EXERCISE GOAL ->
Exactly the lines from the one with "if c.ended then answerEnded p c granted s" through the end of the material are to be output, both included, with no other text.
===== MATERIAL FOR THE TASK =====
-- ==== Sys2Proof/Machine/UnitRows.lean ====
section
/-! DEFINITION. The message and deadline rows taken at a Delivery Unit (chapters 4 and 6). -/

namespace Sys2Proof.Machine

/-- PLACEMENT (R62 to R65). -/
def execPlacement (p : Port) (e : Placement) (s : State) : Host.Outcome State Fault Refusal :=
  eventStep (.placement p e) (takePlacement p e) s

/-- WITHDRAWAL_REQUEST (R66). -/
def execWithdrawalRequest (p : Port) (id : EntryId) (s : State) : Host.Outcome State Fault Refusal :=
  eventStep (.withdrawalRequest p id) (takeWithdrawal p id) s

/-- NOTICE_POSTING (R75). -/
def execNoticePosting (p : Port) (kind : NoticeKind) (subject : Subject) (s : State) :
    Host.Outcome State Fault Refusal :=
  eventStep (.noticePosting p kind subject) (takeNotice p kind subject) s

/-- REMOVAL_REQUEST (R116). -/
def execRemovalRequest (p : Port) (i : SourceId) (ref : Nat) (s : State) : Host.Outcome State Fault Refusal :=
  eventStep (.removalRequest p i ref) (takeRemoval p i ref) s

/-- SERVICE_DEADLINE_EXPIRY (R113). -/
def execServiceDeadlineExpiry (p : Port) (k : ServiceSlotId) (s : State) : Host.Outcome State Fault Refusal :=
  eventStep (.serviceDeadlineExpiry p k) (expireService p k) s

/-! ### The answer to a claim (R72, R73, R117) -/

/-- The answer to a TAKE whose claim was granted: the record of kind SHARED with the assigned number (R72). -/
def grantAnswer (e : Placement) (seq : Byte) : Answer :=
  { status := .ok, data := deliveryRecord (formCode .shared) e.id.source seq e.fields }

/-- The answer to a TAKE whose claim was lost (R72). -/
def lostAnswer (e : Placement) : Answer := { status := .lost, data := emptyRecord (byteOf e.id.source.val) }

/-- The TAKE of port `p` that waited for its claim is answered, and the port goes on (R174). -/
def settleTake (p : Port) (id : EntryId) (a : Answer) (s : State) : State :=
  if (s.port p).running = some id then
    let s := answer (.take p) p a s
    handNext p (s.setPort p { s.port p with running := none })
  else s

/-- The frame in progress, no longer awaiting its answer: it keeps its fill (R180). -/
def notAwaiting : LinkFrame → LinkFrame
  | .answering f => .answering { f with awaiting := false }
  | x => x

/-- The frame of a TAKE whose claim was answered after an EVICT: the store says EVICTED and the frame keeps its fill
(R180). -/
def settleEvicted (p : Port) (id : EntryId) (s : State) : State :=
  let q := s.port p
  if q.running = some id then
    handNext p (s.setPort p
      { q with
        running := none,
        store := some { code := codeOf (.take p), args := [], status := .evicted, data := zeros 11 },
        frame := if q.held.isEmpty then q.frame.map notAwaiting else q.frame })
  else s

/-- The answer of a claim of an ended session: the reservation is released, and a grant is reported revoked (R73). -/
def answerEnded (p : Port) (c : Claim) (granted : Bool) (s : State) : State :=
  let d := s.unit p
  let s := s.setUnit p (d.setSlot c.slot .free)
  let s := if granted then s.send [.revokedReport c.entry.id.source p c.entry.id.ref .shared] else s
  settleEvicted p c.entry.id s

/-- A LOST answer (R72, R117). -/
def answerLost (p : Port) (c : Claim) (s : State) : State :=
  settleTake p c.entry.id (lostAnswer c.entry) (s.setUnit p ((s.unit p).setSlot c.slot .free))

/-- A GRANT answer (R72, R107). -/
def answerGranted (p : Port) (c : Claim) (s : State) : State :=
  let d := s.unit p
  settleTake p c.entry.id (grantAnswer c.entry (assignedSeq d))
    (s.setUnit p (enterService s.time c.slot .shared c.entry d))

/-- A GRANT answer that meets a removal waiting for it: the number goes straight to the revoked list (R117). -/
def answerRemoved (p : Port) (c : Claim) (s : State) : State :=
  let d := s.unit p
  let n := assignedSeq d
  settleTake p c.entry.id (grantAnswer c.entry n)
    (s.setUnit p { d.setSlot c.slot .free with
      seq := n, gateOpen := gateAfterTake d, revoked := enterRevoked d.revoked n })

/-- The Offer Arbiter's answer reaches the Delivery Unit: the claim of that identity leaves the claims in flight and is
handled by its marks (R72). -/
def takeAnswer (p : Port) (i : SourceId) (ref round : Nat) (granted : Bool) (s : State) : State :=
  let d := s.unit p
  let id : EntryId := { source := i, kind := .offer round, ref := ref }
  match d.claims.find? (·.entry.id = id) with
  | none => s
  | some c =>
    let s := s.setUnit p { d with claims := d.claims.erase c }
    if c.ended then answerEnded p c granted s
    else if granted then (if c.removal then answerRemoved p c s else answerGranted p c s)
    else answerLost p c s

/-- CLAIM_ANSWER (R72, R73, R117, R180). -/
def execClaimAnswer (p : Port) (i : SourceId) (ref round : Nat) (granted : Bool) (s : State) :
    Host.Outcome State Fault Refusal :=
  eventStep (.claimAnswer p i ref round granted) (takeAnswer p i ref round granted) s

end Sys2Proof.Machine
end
=====
ANSWER SECTION ->
    if c.ended then answerEnded p c granted s
    else if granted then (if c.removal then answerRemoved p c s else answerGranted p c s)
    else answerLost p c s

/-- CLAIM_ANSWER (R72, R73, R117, R180). -/
def execClaimAnswer (p : Port) (i : SourceId) (ref round : Nat) (granted : Bool) (s : State) :
    Host.Outcome State Fault Refusal :=
  eventStep (.claimAnswer p i ref round granted) (takeAnswer p i ref round granted) s

end Sys2Proof.Machine
end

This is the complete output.